▶ **Aim of the task**:
Filter the entries below down to the lines that hold "extended".

▶ **Records for the task**:
+===+

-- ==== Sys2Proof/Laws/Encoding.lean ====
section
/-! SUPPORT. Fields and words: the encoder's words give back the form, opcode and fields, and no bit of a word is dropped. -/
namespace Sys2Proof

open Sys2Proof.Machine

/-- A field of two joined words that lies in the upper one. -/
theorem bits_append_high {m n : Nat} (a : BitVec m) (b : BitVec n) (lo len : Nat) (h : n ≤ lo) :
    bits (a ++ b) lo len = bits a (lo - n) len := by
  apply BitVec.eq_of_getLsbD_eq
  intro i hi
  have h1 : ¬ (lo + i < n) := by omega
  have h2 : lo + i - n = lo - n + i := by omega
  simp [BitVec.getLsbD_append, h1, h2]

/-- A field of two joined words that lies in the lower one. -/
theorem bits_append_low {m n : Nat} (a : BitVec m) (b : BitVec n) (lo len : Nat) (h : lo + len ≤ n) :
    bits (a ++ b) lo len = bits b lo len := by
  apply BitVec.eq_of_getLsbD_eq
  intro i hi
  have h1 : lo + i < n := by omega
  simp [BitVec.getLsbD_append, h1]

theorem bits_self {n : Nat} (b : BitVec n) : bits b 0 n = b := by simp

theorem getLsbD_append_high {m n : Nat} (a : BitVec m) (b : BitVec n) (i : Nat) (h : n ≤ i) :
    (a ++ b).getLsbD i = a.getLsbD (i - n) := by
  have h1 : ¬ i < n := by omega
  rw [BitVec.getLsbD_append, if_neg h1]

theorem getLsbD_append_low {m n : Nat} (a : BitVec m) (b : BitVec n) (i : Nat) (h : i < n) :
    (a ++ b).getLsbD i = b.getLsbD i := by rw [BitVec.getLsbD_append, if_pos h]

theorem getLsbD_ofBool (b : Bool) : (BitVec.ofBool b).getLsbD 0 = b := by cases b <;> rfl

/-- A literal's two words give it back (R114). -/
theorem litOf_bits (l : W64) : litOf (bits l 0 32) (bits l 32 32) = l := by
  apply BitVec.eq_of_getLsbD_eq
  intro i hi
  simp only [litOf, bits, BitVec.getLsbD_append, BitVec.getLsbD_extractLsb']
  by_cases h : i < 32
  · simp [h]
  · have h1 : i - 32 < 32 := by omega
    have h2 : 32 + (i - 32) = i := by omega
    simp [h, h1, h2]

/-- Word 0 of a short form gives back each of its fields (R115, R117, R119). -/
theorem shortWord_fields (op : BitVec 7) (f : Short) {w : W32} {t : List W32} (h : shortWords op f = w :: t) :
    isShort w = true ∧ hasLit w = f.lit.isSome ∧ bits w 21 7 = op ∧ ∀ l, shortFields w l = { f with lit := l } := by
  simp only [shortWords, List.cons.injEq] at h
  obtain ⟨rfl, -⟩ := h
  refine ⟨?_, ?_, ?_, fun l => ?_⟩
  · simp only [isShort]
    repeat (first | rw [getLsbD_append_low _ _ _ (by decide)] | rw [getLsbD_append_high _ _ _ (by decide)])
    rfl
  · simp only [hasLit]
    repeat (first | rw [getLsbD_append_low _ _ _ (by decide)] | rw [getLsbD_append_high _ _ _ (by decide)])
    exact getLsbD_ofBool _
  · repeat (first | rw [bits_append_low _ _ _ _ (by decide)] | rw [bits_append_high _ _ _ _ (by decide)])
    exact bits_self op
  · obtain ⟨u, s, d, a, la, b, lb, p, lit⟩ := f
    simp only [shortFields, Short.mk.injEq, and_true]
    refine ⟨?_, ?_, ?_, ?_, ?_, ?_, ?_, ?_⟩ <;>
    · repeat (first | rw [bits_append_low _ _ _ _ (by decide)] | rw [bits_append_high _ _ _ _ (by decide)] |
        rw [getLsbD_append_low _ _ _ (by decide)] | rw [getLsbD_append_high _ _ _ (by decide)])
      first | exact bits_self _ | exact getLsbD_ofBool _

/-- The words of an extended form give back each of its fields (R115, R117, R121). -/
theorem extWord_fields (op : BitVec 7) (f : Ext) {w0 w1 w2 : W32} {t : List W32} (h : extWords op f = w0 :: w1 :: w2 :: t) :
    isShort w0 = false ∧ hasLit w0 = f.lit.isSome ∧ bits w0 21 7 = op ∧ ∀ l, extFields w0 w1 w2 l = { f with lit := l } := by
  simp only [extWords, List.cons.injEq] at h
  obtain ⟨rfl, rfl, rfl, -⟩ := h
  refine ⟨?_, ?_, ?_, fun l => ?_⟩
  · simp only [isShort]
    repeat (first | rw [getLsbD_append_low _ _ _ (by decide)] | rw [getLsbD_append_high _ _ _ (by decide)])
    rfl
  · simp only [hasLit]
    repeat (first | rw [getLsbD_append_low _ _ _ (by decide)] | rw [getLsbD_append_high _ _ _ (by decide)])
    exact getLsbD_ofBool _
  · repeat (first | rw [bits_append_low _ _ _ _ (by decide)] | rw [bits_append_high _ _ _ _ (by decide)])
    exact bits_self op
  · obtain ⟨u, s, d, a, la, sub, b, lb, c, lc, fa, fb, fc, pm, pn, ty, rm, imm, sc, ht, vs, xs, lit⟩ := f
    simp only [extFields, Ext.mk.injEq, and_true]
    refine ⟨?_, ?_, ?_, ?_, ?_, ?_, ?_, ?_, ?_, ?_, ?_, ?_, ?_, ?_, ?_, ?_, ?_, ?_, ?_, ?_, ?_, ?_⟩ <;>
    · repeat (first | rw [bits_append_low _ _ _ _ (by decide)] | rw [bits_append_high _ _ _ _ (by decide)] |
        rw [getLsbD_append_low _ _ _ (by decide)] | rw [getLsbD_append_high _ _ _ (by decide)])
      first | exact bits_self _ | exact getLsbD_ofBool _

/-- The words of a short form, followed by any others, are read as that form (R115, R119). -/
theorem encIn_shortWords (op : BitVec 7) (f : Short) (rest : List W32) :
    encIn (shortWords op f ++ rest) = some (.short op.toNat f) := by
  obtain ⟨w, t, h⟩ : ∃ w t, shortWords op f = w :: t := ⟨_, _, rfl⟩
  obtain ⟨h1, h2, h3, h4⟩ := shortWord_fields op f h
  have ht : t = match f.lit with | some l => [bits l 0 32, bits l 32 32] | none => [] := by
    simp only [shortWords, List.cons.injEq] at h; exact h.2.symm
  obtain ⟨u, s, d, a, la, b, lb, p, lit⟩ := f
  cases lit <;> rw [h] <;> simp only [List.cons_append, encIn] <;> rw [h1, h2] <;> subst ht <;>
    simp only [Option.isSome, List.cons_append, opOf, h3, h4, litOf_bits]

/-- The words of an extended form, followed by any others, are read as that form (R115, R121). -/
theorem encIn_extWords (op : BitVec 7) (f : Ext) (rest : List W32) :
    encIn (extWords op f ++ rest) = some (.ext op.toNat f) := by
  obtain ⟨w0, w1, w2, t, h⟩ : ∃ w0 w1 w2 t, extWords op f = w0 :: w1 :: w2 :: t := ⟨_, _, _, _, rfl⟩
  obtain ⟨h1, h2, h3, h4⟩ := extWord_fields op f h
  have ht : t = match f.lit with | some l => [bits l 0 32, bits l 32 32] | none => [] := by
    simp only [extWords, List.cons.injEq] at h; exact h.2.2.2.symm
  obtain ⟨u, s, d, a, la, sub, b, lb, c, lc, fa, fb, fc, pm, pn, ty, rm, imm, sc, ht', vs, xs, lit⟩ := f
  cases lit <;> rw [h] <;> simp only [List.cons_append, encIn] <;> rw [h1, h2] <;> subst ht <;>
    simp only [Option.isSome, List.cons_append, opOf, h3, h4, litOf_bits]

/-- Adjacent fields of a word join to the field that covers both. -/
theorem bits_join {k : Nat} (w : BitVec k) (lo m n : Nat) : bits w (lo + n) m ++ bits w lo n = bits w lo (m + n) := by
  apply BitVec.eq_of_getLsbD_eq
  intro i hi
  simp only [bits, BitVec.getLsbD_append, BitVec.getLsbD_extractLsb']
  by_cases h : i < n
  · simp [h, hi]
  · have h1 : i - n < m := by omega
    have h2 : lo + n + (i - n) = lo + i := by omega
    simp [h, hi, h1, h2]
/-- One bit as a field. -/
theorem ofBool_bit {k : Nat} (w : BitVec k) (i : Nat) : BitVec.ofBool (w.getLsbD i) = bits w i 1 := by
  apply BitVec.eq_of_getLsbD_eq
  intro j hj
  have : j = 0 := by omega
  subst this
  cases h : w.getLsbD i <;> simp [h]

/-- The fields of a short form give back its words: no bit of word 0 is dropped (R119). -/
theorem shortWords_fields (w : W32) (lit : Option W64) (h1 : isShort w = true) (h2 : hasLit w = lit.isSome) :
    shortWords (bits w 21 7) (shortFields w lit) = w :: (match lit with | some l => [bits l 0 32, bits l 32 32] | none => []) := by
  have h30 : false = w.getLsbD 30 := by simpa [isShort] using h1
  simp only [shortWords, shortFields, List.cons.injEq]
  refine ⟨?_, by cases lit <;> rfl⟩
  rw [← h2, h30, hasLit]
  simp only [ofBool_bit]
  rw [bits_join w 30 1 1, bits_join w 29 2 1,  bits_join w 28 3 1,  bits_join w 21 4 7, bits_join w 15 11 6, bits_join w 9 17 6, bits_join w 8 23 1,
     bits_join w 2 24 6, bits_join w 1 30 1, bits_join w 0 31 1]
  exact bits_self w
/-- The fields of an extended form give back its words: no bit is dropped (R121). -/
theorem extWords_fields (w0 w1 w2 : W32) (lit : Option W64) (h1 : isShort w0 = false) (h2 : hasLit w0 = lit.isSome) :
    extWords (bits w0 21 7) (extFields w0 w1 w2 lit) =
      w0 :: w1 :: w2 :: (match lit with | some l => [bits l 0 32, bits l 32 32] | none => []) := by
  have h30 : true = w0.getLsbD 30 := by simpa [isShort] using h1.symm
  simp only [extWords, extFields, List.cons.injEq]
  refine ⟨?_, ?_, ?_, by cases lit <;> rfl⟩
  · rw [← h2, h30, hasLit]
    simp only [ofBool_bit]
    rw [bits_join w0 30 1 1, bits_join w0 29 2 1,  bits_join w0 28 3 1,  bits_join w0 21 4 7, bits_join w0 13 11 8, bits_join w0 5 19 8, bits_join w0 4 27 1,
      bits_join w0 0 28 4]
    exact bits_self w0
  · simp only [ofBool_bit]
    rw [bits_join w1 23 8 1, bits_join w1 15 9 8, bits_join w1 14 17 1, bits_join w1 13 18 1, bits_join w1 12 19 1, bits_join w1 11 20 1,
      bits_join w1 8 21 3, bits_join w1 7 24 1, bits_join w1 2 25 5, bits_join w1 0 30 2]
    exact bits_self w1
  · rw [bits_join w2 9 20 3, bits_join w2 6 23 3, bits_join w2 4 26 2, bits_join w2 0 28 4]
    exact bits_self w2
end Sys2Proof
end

+===+

▶ **Exercise answer**:
/-- The words of an extended form give back each of its fields (R115, R117, R121). -/
/-- The words of an extended form, followed by any others, are read as that form (R115, R121). -/
/-- The fields of an extended form give back its words: no bit is dropped (R121). -/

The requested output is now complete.